Well then do not spend time and post in a cochlear implant forum.

Oooh burn.
I'm not sick of people talking about their CI's, however I AM sick of people arguing about the extremes of CIs (best thing to do/worst thing to do). Just for once, I'd love to see someone who actually HAD a CI argue against it! Just for something different.

Anyway, I've met several random people who had a CI, but I don't know them well enough to judge how it affected their lives. However I do have a family member who I've known for 13 years, and he got the CI about 8 years ago when he was around 7-8 years old. Before the CI, he had NO standard language whatsoever, resorting to homemade sign language. After getting the CI and spending several years in a school for the deaf, not only he acquired language and reached his grade level, but his speech surpassed mine. He talks on the cell regularly (teenagers!) and is in a mainstream school. It turns out that he had way more problems than just deafness. He was also legally blind (he could still see a lot but his vision was that bad) and had a learning disability (ADD). However, this was not determined until after the CI. So the CI was very very good for him.

 

[jillio]

Oooh burn.
I'm not sick of people talking about their CI's, however I AM sick of people arguing about the extremes of CIs (best thing to do/worst thing to do). Just for once, I'd love to see someone who actually HAD a CI argue against it! Just for something different.

Anyway, I've met several random people who had a CI, but I don't know them well enough to judge how it affected their lives. However I do have a family member who I've known for 13 years, and he got the CI about 8 years ago when he was around 7-8 years old. Before the CI, he had NO standard language whatsoever, resorting to homemade sign language. After getting the CI and spending several years in a school for the deaf, not only he acquired language and reached his grade level, but his speech surpassed mine. He talks on the cell regularly (teenagers!) and is in a mainstream school. It turns out that he had way more problems than just deafness. He was also legally blind (he could still see a lot but his vision was that bad) and had a learning disability (ADD). However, this was not determined until after the CI. So the CI was very very good for him.

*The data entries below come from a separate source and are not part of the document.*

/-- The start sample (R271): x0, the requests, the targets, the plan. -/
def State.seekBegin (s : State) (a k : Nat) (ws : List Word) (x0 : Int) : State :=
  let p := pPRF a
  let n := (s.srvOf a).n
  let tgt : Int := slotTarget ws * 4096
  let plan := mkPlan ws (((tgt - x0).natAbs : Nat) / 4096)
  let f : Prf := { s.prfOf a with starts := (s.prfOf a).starts.drop 1, waited := 0, words := ws, refK := slotRefK ws, x0 := x0, tgt := tgt, plan := plan, stop := none, n := 0, last := n, ref := x0, ff := 0, abort := false, want := 0, cnt := if plan.samples = 0 then 1 else 0 }
  let s1 := s.setPrf a f
  let s2 := s1.each (s1.seekLoops a) (fun s j => s.requestMode a j 0 n false)
  let s3 := if slotLoadTgt ws then
      s2.each ((List.range 12).filter (bit (slotHeads ws))) (fun s k => s.put (pSRV a) (SRV.TGT_TRACK k) (s.deltaTgt a ws k).toNat)
    else s2
  let free := s3.freeVal
  let s4 := if plan.samples < 65536 then s3.put p PRF.PLAN_T plan.samples else (s3.put p PRF.PLAN_T (free % 65536)).drew
  ((((((s4.put p PRF.PRF_STAT_STATE (if plan.samples = 0 then 2 else 1)).put p PRF.PRF_STAT_SLOT k).put p PRF.PRF_STAT_N 0).put p
    PRF.PLAN_VP ((plan.vp * 65536).floor.toNat)).put p PRF.REF_POS (enc 32 (x0 / 16))).put p PRF.REF_VEL 0).put p PRF.FF 0

/-- R270, R271: a servo sample after a PROFILE_START launch. -/
def execSeekStart (a : Fin 8) (s : State) : Out :=
  let a := a.val
  let f := s.prfOf a
  match f.starts with
  | [] => .next s
  | (k, ws, n0) :: r =>
    let n := (s.srvOf a).n
    if s.running (pPRF a) ∧ n0 + f.waited < n then
      match (if f.waited = 0 then s.seekCheck1 a ws else none) with
      | some c => .next (s.seekRefuse a c)
      | none => match s.headPos a (slotRefK ws) with
        | none =>
          if 3 ≤ f.waited then .next (s.seekRefuse a 9)
          else .next (s.setPrf a { f with starts := (k, ws, n - f.waited - 1) :: r, waited := f.waited + 1 })
        | some x0 =>
          let s1 := s.setPrf a { f with refK := slotRefK ws, ref := x0 }
          if s1.vcmRefuses a then .next (((s.hoRefused a 12).setPrf a f).seekRefuse a 0xA)
          else .next (s.seekBegin a k ws x0)
    else .next s

/-! ### Running a seek (R273–R277) -/

/-- The settle window at this sample (R274). -/
def State.inSettle (s : State) (a : Nat) : Bool :=
  let f := s.prfOf a
  match s.headPos a f.refK with
  | some x => decide ((f.ref - x).natAbs ≤ slotSetWin f.words)
  | none => false

/-- The follow window at this sample (R275). -/
def State.inFollow (s : State) (a : Nat) : Bool :=
  let f := s.prfOf a
  ((List.range 12).filter (fun k => bit (slotHeads f.words) k && !s.loopFenced a k)).all (fun k =>
    s.pesOk a k && decide ((s.maRef a k - s.pesOf a k).natAbs ≤ slotFolWin f.words))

While I don't doubt that the CI was very beneficial for him, I would question why the only language he had was homemade signs. He obviously was attempting to acquire language, but it was not being provided in a mode that allowed for him to do so.

If you want to see someone's points against CI after having been implanted, you might want to check out the threads by smithtr.

 

[Daredevel7]

While I don't doubt that the CI was very beneficial for him, I would question why the only language he had was homemade signs. He obviously was attempting to acquire language, but it was not being provided in a mode that allowed for him to do so.

If you want to see someone's points against CI after having been implanted, you might want to check out the threads by smithtr.

Honestly, I have no idea. I was surprised that the parents were willing to do homemade signs while they spoke, but not do formal sign language like ASL. I didn't want to ask because it wasn't my place. The parents knowing me (good speech skills, oral only) personally probably didn't help and I'm sure the docs/audi did the whole "No ASL!" tactic with the parents. I wish I could ask them but it seems kinda offensive?

Thanks for info about smithtr.

 

[dreama]

Just for once, I'd love to see someone who actually HAD a CI argue against it! Just for something different.

Their is one thread. I resurected it not long ago.